In a few more words: Jerry Bruckheimer can say what he wants about this movie being King Arthur's true story, I've always though he was after "Gladiator Part Two" when he produced this movie. Compared with "Gladiator", it sure falls short, but it's not as bad as people said in its time.
Starting with the good things, the script is not half bad. It comes from "Gladiator"'s auteur David Franzoni. It's not memorable, true, as it is packed with lots of empty talk about "honor", "freedom" and all that mumbo-jumbo modern filmmakers feel it's obligatory to stuff into present-day epics. But on the other hand, its take on the "real" King Arthur is quite refreshing, and Franzoni seems to have noticed the pace problems in "Gladiator" and acts accordingly: what few politics the film has, they are placed at the beginning, and the big battle comes at the end, as it should be.
Then there's the question of Antoine Fuqua. Fuqua is a good director when it comes to action, and that shows here. But he's not Ridley Scott, and his attempts at visual panache fall quite short here, even when he adopts Scott's visual conventions, such as tinted cinematography, snowy landscapes and so on. Yes, of course, the film is spectacular enough, but can't touch Scott's eye for eye candy.
But, more annoyingly, he fails to do much with everything else but the action sequences.

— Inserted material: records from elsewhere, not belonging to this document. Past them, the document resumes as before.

/-! ## Commands on the lot -/

/-- LOT_END (R32): in RUNNING the lot enters DRAINING and the completion is tested; in a halt that returns to
RUNNING the return state becomes DRAINING; elsewhere REFUSED_STATE. The completion is that of LOT_END_COMPLETION
(R33). RESUME (R31): refused outside HALTED; in HALTED refused with one flag in the detail per condition found,
and otherwise the lot enters its return state with its LOT_EVENT(resume), and into DRAINING the completion of
LOT_END is tested (R33; that RESUME's own answer comes first is log 31's choice). -/
def Obligations.LotEndAndResumeChangeTheLotState : Prop :=
  (∀ (s : State) (n : Fin 16), Takes s n →
     ∃ t, exec (.lotEnd n) s = .next { s with dev := t } ∧
       let d := s.dev
       if d.lot.state = .running then
         ∃ e, HeldTaken d { d with lot := { d.lot with state := .draining, endCell := some n } } e n d.writer 0
           ∧ exec .lotEndCompletion { s with dev := e } = .next { s with dev := t }
       else if d.lot.state = .halted ∧ d.lot.ret = some .running then
         HeldTaken d { d with lot := { d.lot with ret := some .draining, endCell := some n } } t n d.writer 0
       else Answered d d t n .refusedState 0 d.writer 0)
  ∧ (∀ (s : State) (n : Fin 16) (clearSense : Bool), Takes s n → LotLaw s.dev →
       ∃ t, exec (.resume n clearSense) s = .next { s with dev := t } ∧
         let d := s.dev
         let flags : Nat := (if d.sensor.guardClosed then 0 else 1) + (if d.sensor.reported[(24 : Fin 25)] then 2 else 0)
           + (if (d.stations[(0 : Fin 3)]).state = .failed then 4 else 0)
           + (if d.lot.cause = some .jam ∧ clearSense = true then 8 else 0)
         if d.lot.state ≠ .halted then Answered d d t n .refusedState 0 d.writer 0
         else if flags ≠ 0 then Answered d d t n .refusedState (BitVec.ofNat 32 flags) d.writer 0
         else if d.lot.ret = some .draining then
           ∃ e, Answered d { d with lot := { d.lot with state := .draining, cause := none, ret := none } } e n .ok 0
               (d.records (.lotResume .draining)) 0x04
             ∧ exec .lotEndCompletion { s with dev := e } = .next { s with dev := t }
         else
           Answered d { d with lot := { d.lot with state := .running, cause := none, ret := none } } t n .ok 0
             (d.records (.lotResume .running)) 0x04)

/-- LOT_END_COMPLETION (R33, R36, R44, R50, R58, R119, R190): in DRAINING, with every record EMPTY and a LOT_END
pending, the lot becomes IDLE without banks, its cell completes with OK and detail 0, the stations become
DISABLED with a pending switch applied, a HEAD_SELECT that waits for it completing with OK and the side, and
their ACTIVE heads STANDBY, every port forgets its trigger, no fire runs, and the rest stands; the journal takes
the HEAD_EVENTs of the stations, in ascending order (log 33), LOT_EVENT(end) and the totals run, and is flushed.
Otherwise nothing changes. That the row is the test of its condition is log 5's choice. -/
def Obligations.LotEndCompletes : Prop :=
  ∀ s : State, s.dev.phase = .operating → Memory.wf s.dev.mem = true → StationLaw s.dev → CellLaw s.dev →
    ∃ t, exec .lotEndCompletion s = .next { s with dev := t } ∧
      let d := s.dev
      match d.lot.endCell with
      | none => t = d
      | some c =>
        if d.lot.state = .draining ∧ ∀ p : Fin 96, (d.track[p]).state = .empty then
          t = { d with
            lot := { d.lot with state := .idle, cause := none, ret := none, active := none, load := none, endCell := none }
            stations := t.stations, heads := t.heads, ports := t.ports, gates := t.gates, sweep := none
            slate := t.slate, journal := t.journal, port := { d.port with events := t.port.events }, mem := t.mem }
          ∧ (∀ st : Fin 3, t.stations[st] =
              { state := .disabled, side := (d.stations[st]).pending.getD (d.stations[st]).side, pending := none,
                select := none })
          ∧ (∀ h : Fin 6, t.heads[h] =
              { d.heads[h] with state := if (d.heads[h]).state = .active then .standby else (d.heads[h]).state })
          ∧ (∀ l : Fin 6, t.ports[l] = { d.ports[l] with slot := none, late := none })
          ∧ (∀ j : Fin 24, t.gates[j] = { d.gates[j] with fire := none })
          ∧ t.slate.cursor = d.slate.cursor ∧ t.slate.request = d.slate.request ∧ t.slate.scan = d.slate.scan
          ∧ (∀ n : Fin 16, t.slate.taken[n] =
              decide (d.slate.taken[n] = true ∧ n ≠ c ∧ ∀ st : Fin 3, (d.stations[st]).select ≠ some n))
          ∧ readWord t.mem (cellBase c) = 3 ∧ readWord t.mem (cellBase c + 6) = 0 ∧ readDWord t.mem (cellBase c + 8) = 0
          ∧ (∀ (st : Fin 3) (n : Fin 16), (d.stations[st]).select = some n →
              readWord t.mem (cellBase n) = 3 ∧ readWord t.mem (cellBase n + 6) = 0
              ∧ readDWord t.mem (cellBase n + 8) = if (d.stations[st]).workingSide = .sideA then 0 else 1)
          ∧ (∀ a, a < 0x2000 → ¬ AnswerByte c a →
              (∀ (st : Fin 3) (n : Fin 16), (d.stations[st]).select = some n → ¬ AnswerByte n a) →
              readByte t.mem a = readByte d.mem a)
          ∧ ∀ b, d.lot.active = some b →
              let g := (readWord d.mem (bankBase b + 0x0E)).toNat
              let w := (d.writer.writeAll (d.closingRecords ++ [.lotEnd g ((20 + g) / 5) d.lot.lotId] ++ d.lot.totals g)
                d.k d.lot.lotId).flush d.lot.lotId
              t.journal = w.journal ∧ (∀ a, 0x2000 ≤ a → readByte t.mem a = readByte w.mem a)
              ∧ t.port.events = w.events ||| 0x06 ||| (if d.closingRecords = [] then 0 else 0x20)
        else t = d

The actors are left on their own (Clive Owen has never been so wooden, and only his companions are a bit better) and can't overcome their poorly scripted characters and stilted dialogue. No matter what goes on, everything feels damn flat and passionless, and unless the viewer does a personal effort the film ends up being boring.
So, anything new or surprising here, for those who have seen "Gladiator"? Not much, I'm afraid, although there are worse guy movies around. The only really surprising bit came from an unexpected Christian-bashing subtext, which could be either another trace of modern contamination (a reaction to the revival of Christian fundamentalism?) or may actually have some historical basis: I once met a Roman history teacher who claimed that the adoption of Christianism wounded the Roman civilisation and was one of the causes of its downfall.
When the camera pans down, you can actually see a kneeled Keira Knightley for a split second.
Did anybody just say "mosquito bites"?!!!